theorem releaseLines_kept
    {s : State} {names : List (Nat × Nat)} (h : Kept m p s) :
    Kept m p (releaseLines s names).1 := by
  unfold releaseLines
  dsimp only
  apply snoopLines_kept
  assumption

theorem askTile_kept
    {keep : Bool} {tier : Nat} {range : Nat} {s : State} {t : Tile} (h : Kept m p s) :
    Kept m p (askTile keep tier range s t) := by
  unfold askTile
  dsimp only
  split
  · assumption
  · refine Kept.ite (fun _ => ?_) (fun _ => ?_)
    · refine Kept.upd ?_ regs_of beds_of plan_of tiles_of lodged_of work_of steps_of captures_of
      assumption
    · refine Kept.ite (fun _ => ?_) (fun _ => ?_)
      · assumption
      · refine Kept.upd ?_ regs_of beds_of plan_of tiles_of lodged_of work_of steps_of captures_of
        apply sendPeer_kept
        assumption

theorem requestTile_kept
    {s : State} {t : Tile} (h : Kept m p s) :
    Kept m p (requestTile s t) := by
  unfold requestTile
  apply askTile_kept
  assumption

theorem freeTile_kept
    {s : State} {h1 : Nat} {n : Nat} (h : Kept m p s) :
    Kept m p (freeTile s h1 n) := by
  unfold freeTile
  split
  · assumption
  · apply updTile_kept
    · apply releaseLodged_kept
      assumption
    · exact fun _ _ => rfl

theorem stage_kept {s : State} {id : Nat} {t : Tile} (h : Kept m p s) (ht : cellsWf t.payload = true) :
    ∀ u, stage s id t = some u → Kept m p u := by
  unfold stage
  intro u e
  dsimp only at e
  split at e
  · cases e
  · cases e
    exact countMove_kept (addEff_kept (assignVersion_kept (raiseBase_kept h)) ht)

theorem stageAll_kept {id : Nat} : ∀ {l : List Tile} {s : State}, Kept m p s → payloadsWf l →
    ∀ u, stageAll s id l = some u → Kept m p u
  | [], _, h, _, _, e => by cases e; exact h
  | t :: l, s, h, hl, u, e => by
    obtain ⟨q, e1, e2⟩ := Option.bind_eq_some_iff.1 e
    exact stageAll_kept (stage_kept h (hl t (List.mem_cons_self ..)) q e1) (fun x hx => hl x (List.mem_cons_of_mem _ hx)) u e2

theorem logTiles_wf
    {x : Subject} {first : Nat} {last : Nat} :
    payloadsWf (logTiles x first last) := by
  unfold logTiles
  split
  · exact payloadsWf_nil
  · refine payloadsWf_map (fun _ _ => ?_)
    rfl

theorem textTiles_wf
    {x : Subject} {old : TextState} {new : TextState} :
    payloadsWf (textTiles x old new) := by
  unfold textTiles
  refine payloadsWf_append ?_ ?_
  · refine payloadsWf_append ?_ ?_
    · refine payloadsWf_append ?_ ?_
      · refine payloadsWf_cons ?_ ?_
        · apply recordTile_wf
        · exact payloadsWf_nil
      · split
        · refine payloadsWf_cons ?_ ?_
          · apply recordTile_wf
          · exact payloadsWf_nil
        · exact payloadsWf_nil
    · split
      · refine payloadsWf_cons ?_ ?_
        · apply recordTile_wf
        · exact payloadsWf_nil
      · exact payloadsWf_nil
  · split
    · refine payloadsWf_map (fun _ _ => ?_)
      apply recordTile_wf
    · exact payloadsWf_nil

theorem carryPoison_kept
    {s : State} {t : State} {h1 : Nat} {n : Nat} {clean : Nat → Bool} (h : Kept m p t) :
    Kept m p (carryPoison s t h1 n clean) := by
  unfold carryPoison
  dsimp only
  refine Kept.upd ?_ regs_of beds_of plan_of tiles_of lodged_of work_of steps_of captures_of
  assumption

+---+

Your response must consist of every line above, reproduced exactly.

### Written reply
theorem releaseLines_kept
    {s : State} {names : List (Nat × Nat)} (h : Kept m p s) :
    Kept m p (releaseLines s names).1 := by
  unfold releaseLines
  dsimp only
  apply snoopLines_kept
  assumption

theorem askTile_kept
    {keep : Bool} {tier : Nat} {range : Nat} {s : State} {t : Tile} (h : Kept m p s) :
    Kept m p (askTile keep tier range s t) := by
  unfold askTile
  dsimp only
  split
  · assumption
  · refine Kept.ite (fun _ => ?_) (fun _ => ?_)
    · refine Kept.upd ?_ regs_of beds_of plan_of tiles_of lodged_of work_of steps_of captures_of
      assumption
    · refine Kept.ite (fun _ => ?_) (fun _ => ?_)
      · assumption
      · refine Kept.upd ?_ regs_of beds_of plan_of tiles_of lodged_of work_of steps_of captures_of
        apply sendPeer_kept
        assumption

theorem requestTile_kept
    {s : State} {t : Tile} (h : Kept m p s) :
    Kept m p (requestTile s t) := by
  unfold requestTile
  apply askTile_kept
  assumption

theorem freeTile_kept
    {s : State} {h1 : Nat} {n : Nat} (h : Kept m p s) :
    Kept m p (freeTile s h1 n) := by
  unfold freeTile
  split
  · assumption
  · apply updTile_kept
    · apply releaseLodged_kept
      assumption
    · exact fun _ _ => rfl

theorem stage_kept {s : State} {id : Nat} {t : Tile} (h : Kept m p s) (ht : cellsWf t.payload = true) :
    ∀ u, stage s id t = some u → Kept m p u := by
  unfold stage
  intro u e
  dsimp only at e
  split at e
  · cases e
  · cases e
    exact countMove_kept (addEff_kept (assignVersion_kept (raiseBase_kept h)) ht)

theorem stageAll_kept {id : Nat} : ∀ {l : List Tile} {s : State}, Kept m p s → payloadsWf l →
    ∀ u, stageAll s id l = some u → Kept m p u
  | [], _, h, _, _, e => by cases e; exact h
  | t :: l, s, h, hl, u, e => by
    obtain ⟨q, e1, e2⟩ := Option.bind_eq_some_iff.1 e
    exact stageAll_kept (stage_kept h (hl t (List.mem_cons_self ..)) q e1) (fun x hx => hl x (List.mem_cons_of_mem _ hx)) u e2

theorem logTiles_wf
    {x : Subject} {first : Nat} {last : Nat} :
    payloadsWf (logTiles x first last) := by
  unfold logTiles
  split
  · exact payloadsWf_nil
  · refine payloadsWf_map (fun _ _ => ?_)
    rfl

theorem textTiles_wf
    {x : Subject} {old : TextState} {new : TextState} :
    payloadsWf (textTiles x old new) := by
  unfold textTiles
  refine payloadsWf_append ?_ ?_
  · refine payloadsWf_append ?_ ?_
    · refine payloadsWf_append ?_ ?_
      · refine payloadsWf_cons ?_ ?_
        · apply recordTile_wf
        · exact payloadsWf_nil
      · split
        · refine payloadsWf_cons ?_ ?_
          · apply recordTile_wf
          · exact payloadsWf_nil
        · exact payloadsWf_nil
    · split
      · refine payloadsWf_cons ?_ ?_
        · apply recordTile_wf
        · exact payloadsWf_nil
      · exact payloadsWf_nil
  · split
    · refine payloadsWf_map (fun _ _ => ?_)
      apply recordTile_wf
    · exact payloadsWf_nil

theorem carryPoison_kept
    {s : State} {t : State} {h1 : Nat} {n : Nat} {clean : Nat → Bool} (h : Kept m p t) :
    Kept m p (carryPoison s t h1 n clean) := by
  unfold carryPoison
  dsimp only
  refine Kept.upd ?_ regs_of beds_of plan_of tiles_of lodged_of work_of steps_of captures_of
  assumption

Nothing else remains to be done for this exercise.